Posted in HS4CC

70-20-10 Model for Homeschoolers

Before you order this year’s curriculum, I want to briefly explore the “70-20-10 Model” of learning theory. The basic idea is that 70% of our learning comes from experience, 20% from people-based exchanges, and 10% from a book or formal education.

At our HS4CC workshop earlier this week, my guests Carl Nordgren and Mark Tully mentioned the “70-20-10 Model” and I quickly made a note to look into it deeper. I’ve always been interested in how people learn, especially since I am the parent of four sons who have each challenged me greatly. Helping them learn, find connections, and develop intuition have been hard-earned skills in the DeRosa family! If you’ve spent more than 5 minutes studying educational learning theories, you soon discover that it’s a big controversial mess. Still, this one is pretty interesting, so I wanted to share it with you through my Homeschooling for College Credit lens.

The 70-20-10 Model suggests the whole of learning roughly breaks down like this:

The 70/20/10 blended learning model | The Successful Software Manager
Read about the 70-20-10 Learning and Development

70% Experience: “doing” the thing.

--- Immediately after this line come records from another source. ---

-- ==== Sys2Proof/Tests/Slice0.lean ====
section
/-! SUPPORT. The model's own tests: words written out from 30_encoding R81 and R83, an ill-formed term for each check of WellFormed,
vectors of 95_test_vectors L1 and L2, and a state that meets the hypotheses of each statement.

Every expected value is the spec's, worked by hand there. -/

namespace Sys2Proof.Tests

open Sys2Proof.Machine
open Sys2Proof.Config (Turn Access)

/-! ## Helpers -/

/-- What is read off a next state. -/
def after {α : Type} (o : Out) (f : State → α) : Option α :=
  match o with
  | .next t => some (f t)
  | _ => none

/-- The verdict of a rejected word. -/
def verdict (r : Except Verdict Instr) : Option Verdict :=
  match r with
  | .ok _ => none
  | .error v => some v

/-- An idle controller configured as program P1 of L3 leaves it. -/
def idleCtrl : Ctrl := { Ctrl.reset .zero with command1 := 0x03E00007 }

/-- The same controller in the middle of a transmit of `n` more frames. -/
def busyCtrl (n : Nat) : Ctrl :=
  { idleCtrl with command1 := 0x03E00807, blkSize := 3, busy := true, framesLeft := n, lat := ⟨true, false, false⟩ }

/-- A state at `now = 100` in which a harness accesses SPI1; every draw is 0. -/
def bench (c : Ctrl) : State :=
  { State.reset with ctrl := State.reset.ctrl.set .spi1 c, actor := .master 0, now := 100, script := [0, 0, 0, 0] }

/-- An engine that runs a command at a step. -/
def running (op : EngineOp) (pc : Nat) : Engine :=
  { Engine.reset .zero with busyCmd := true, initialized := true, op := op, pc := pc }

/-- A state at `now = 100` in which the engine of SPI1 moves next. -/
def engineBench (e : Engine) (c : Ctrl) : State :=
  { bench c with eng := State.reset.eng.set .spi1 e, agenda := [.engine .spi1] }

def full : List Word := List.replicate 64 0x11

/-! ## Decoding (L2.1 to L2.3): one word per constructor, written out field by field -/

-- ACC: W, BLK, OFF.
theorem test_decode_rdCommand1 : decodeTableWord 16 0b0000000000000000 = some (.rdCommand1 .spi1) := by decide
theorem test_decode_wrCommand1 : decodeTableWord 16 0b1000000000000000 = some (.wrCommand1 .spi1 0) := by decide
theorem test_decode_rdTransStatus : decodeTableWord 16 0b0011000000010000 = some (.rdTransStatus .spi4) := by decide
theorem test_decode_wrTransStatus : decodeTableWord 16 0b1001000000010000 = some (.wrTransStatus .spi2 0) := by decide
theorem test_decode_rdFifoStatus : decodeTableWord 16 0b0010000000010100 = some (.rdFifoStatus .spi3) := by decide
theorem test_decode_wrFifoStatus : decodeTableWord 16 0b1010000000010100 = some (.wrFifoStatus .spi3 0) := by decide
theorem test_decode_rdBlkSize : decodeTableWord 16 0b0001000000100100 = some (.rdBlkSize .spi2) := by decide
theorem test_decode_wrBlkSize : decodeTableWord 16 0b1011000000100100 = some (.wrBlkSize .spi4 0) := by decide
theorem test_decode_wrTxFifo : decodeTableWord 16 0b1011000100001000 = some (.wrTxFifo .spi4 0) := by decide
theorem test_decode_rdRxFifo : decodeTableWord 16 0b0001000110001000 = some (.rdRxFifo .spi2) := by decide
theorem test_decode_rdTmrCntr1us : decodeTableWord 16 0b0100000000000000 = some .rdTmrCntr1us := by decide
theorem test_decode_wrTmrCntr1us : decodeTableWord 16 0b1100000000000000 = some (.wrTmrCntr1us 0) := by decide
theorem test_decode_rdTmrUsecCfg : decodeTableWord 16 0b0100000000000100 = some .rdTmrUsecCfg := by decide
theorem test_decode_wrTmrUsecCfg : decodeTableWord 16 0b1100000000000100 = some (.wrTmrUsecCfg 0) := by decide
theorem test_decode_rdTmrCntrFreeze : decodeTableWord 16 0b0100000000111100 = some .rdTmrCntrFreeze := by decide
theorem test_decode_wrTmrCntrFreeze : decodeTableWord 16 0b1100000000111100 = some (.wrTmrCntrFreeze 0) := by decide
-- CMD: LEN, RSV, H, OP.
theorem test_decode_init : decodeTableWord 32 0b00000000000000000000000000000100 = some (.init .spi2) := by decide
theorem test_decode_flushFifos : decodeTableWord 32 0b00000000000000000000000000000001 = some (.flushFifos .spi1) := by
  decide
theorem test_decode_send : decodeTableWord 32 0b00000000000001000000000000001110 = some (.send .spi4 4 [0, 0, 0, 0]) := by
  decide
theorem test_decode_receive : decodeTableWord 32 0b00000000010000000000000000000111 = some (.receive .spi2 64) := by
  decide

/-- A write's data operand (R81). -/
theorem test_decode_data : decodeAcc Config.defaults 0xB108 0xEFBEADDE = .ok (.wrTxFifo .spi4 0xEFBEADDE) := by rfl

/-- L2.1, the rejected descriptors. -/
theorem test_reject_descriptors :
    verdict (decodeAcc Config.defaults 0x0108 0) = some (.wrongDirection .spi1 .tx) ∧
    verdict (decodeAcc Config.defaults 0x8188 0) = some (.wrongDirection .spi1 .rx) ∧
    verdict (decodeAcc Config.defaults 0x0012 0) = some (.misaligned (.addr 0x7000D412)) ∧
    verdict (decodeAcc Config.defaults 0x0004 0) = some (.unmappedAccess (.addr 0x7000D404)) ∧
    verdict (decodeAcc Config.defaults 0x5000 0) = some (.unmappedAccess (.desc 0x5000)) ∧
    verdict (decodeAcc Config.defaults 0x4010 0) = some (.unmappedAccess (.addr 0x60005020)) := by decide

/-- L2.2: physical addresses, at both ends of a block. -/
theorem test_decode_addresses :
    decodePhys Config.defaults 0x7000D400 32 none = .ok (.rdCommand1 .spi1) ∧
    decodePhys Config.defaults 0x7000D614 32 none = .ok (.rdFifoStatus .spi2) ∧
    decodePhys Config.defaults 0x7000D908 32 (some 7) = .ok (.wrTxFifo .spi3 7) ∧
    decodePhys Config.defaults 0x7000DB88 32 none = .ok (.rdRxFifo .spi4) ∧
    decodePhys Config.defaults 0x60005010 32 none = .ok .rdTmrCntr1us ∧
    decodePhys Config.defaults 0x6000504C 32 none = .ok .rdTmrCntrFreeze := ⟨rfl, rfl, rfl, rfl, rfl, rfl⟩

theorem test_reject_addresses :
    verdict (decodePhys Config.defaults 0x7000D608 32 none) = some (.unmappedAccess (.addr 0x7000D608)) ∧
    verdict (decodePhys Config.defaults 0x7000DC00 32 none) = some (.unmappedAccess (.addr 0x7000DC00)) ∧
    verdict (decodePhys Config.defaults 0x60005050 32 none) = some (.unmappedAccess (.addr 0x60005050)) ∧
    verdict (decodePhys Config.defaults 0x7000D402 32 none) = some (.misaligned (.addr 0x7000D402)) ∧
    verdict (decodePhys Config.defaults 0x7000D400 8 none) = some (.badWidth 0x7000D400) := by decide

/-- L2.3, the malformed command words. -/
theorem test_reject_commands :
    verdict (decodeCmd 0x00000013 []) = some (.illegalCommand 0x13) ∧
    verdict (decodeCmd 0x00010000 []) = some (.illegalCommand 0x10000) := by decide

/-- The encoder on the vectors of L2.1 and L2.3. -/
theorem test_encode :
    encode Config.defaults (.wrBlkSize .spi4 3) = .acc 0xB024 (some 3) ∧
    encode Config.defaults .rdTmrCntrFreeze = .acc 0x403C none ∧
    encode Config.defaults (.send .spi4 4 [1, 2, 3, 4]) = .cmd 0x0004000E [1, 2, 3, 4] := by decide

/-- A step runs a placed instruction first, from reset too: the counter is 0 there. -/
theorem test_step_runs_placed_word :
    after (step (State.reset.withFetchWord 16 0x4000)) (·.rdata) = some 0 ∧
    after (step (State.reset.withFetchWord 32 0x00000001)) (fun t => (t.eng.spi1.busyCmd, t.eng.spi1.pc))
      = some (true, 1) := by decide

/-! ## Well-formedness: one ill-formed term for each check -/

theorem test_wf_defaults : Config.defaults.wf = true := by decide
theorem test_illformed_descriptor_register : accWellFormed 0x0004 = false := by decide
theorem test_illformed_descriptor_block : accWellFormed 0x5000 = false := by decide
theorem test_illformed_descriptor_direction : accWellFormed 0x0108 = false := by decide
theorem test_illformed_command_reserved : cmdWellFormed 0x00000013 = false := by decide
theorem test_illformed_command_length : cmdWellFormed 0x00010000 = false := by decide
theorem test_illformed_rdy : { Config.defaults with rdy := 32 }.wf = false := by decide
theorem test_illformed_fifoDepth : { Config.defaults with fifoDepth := 128 }.wf = false := by decide
theorem test_illformed_fifoDepth_zero : { Config.defaults with fifoDepth := 0 }.wf = false := by decide
theorem test_illformed_blkSizeBits : { Config.defaults with blkSizeBits := 33 }.wf = false := by decide
theorem test_illformed_command1_overlap :
    { Config.defaults with command1 := { Config.defaults.command1 with rxEn := 11 } }.wf = false := by decide
theorem test_illformed_fifoStatus_outside :
    { Config.defaults with fifoStatus := { Config.defaults.fifoStatus with rxFullCount := 26 } }.wf = false := by decide
theorem test_illformed_usecCfg_overlap :
    { Config.defaults with timeBase := { Config.defaults.timeBase with usecDividend := 7 } }.wf = false := by decide
theorem test_illformed_freeze_outside :
    { Config.defaults with timeBase := { Config.defaults.timeBase with freezeCop := 32 } }.wf = false := by decide
theorem test_illformed_offset_unaligned :
    { Config.defaults.bus with offTxFifo := 0x109 }.wf = false := by decide
theorem test_illformed_offset_outside :
    { Config.defaults.bus with offRxFifo := 0x200 }.wf = false := by decide
theorem test_illformed_offset_repeated :
    { Config.defaults.bus with offCntrFreeze := 0x004 }.wf = false := by decide
theorem test_illformed_blocks_overlap :
    { Config.defaults.bus with tmrBase := 0x7000D400 }.wf = false := by decide
theorem test_illformed_block_unaligned :
    { Config.defaults.bus with tmrBase := 0x60005012 }.wf = false := by decide
theorem test_illformed_block_too_long :
    { Config.defaults.bus with spiBlockBytes := 0x1004 }.wf = false := by decide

To learn writing, you write. To learn math, you solve math problems. To play violin, you must practice the violin. Look for ways to apply learning in real life.

20% Exposure: watching others “doing the thing.” The understanding that collaboration (not just from peers, but from parents too!) is a really valuable component of learning.

10% Education: reading about it. A child in the USA spends many years in formal education, in fact, it’s the law! If we are to accept that 10% of our teen’s learning is coming from their formal education (reading a textbook, memorizing facts, studying flash cards, theory) then it follows logically that 90% of their learning isn’t resting on the brand of curriculum you buy this year!

5 Ways to Enhance your HS4CC Program

  1. Every science class should have a lab! It doesn’t have to be formal, it doesn’t have to be expensive or thorough, and it doesn’t even have to line up perfectly with your textbook. Simply select (or let your teen select) a few interesting experiments or projects to help them learn. College credit or high school credit isn’t the point- the point is getting in there and testing a hypothesis!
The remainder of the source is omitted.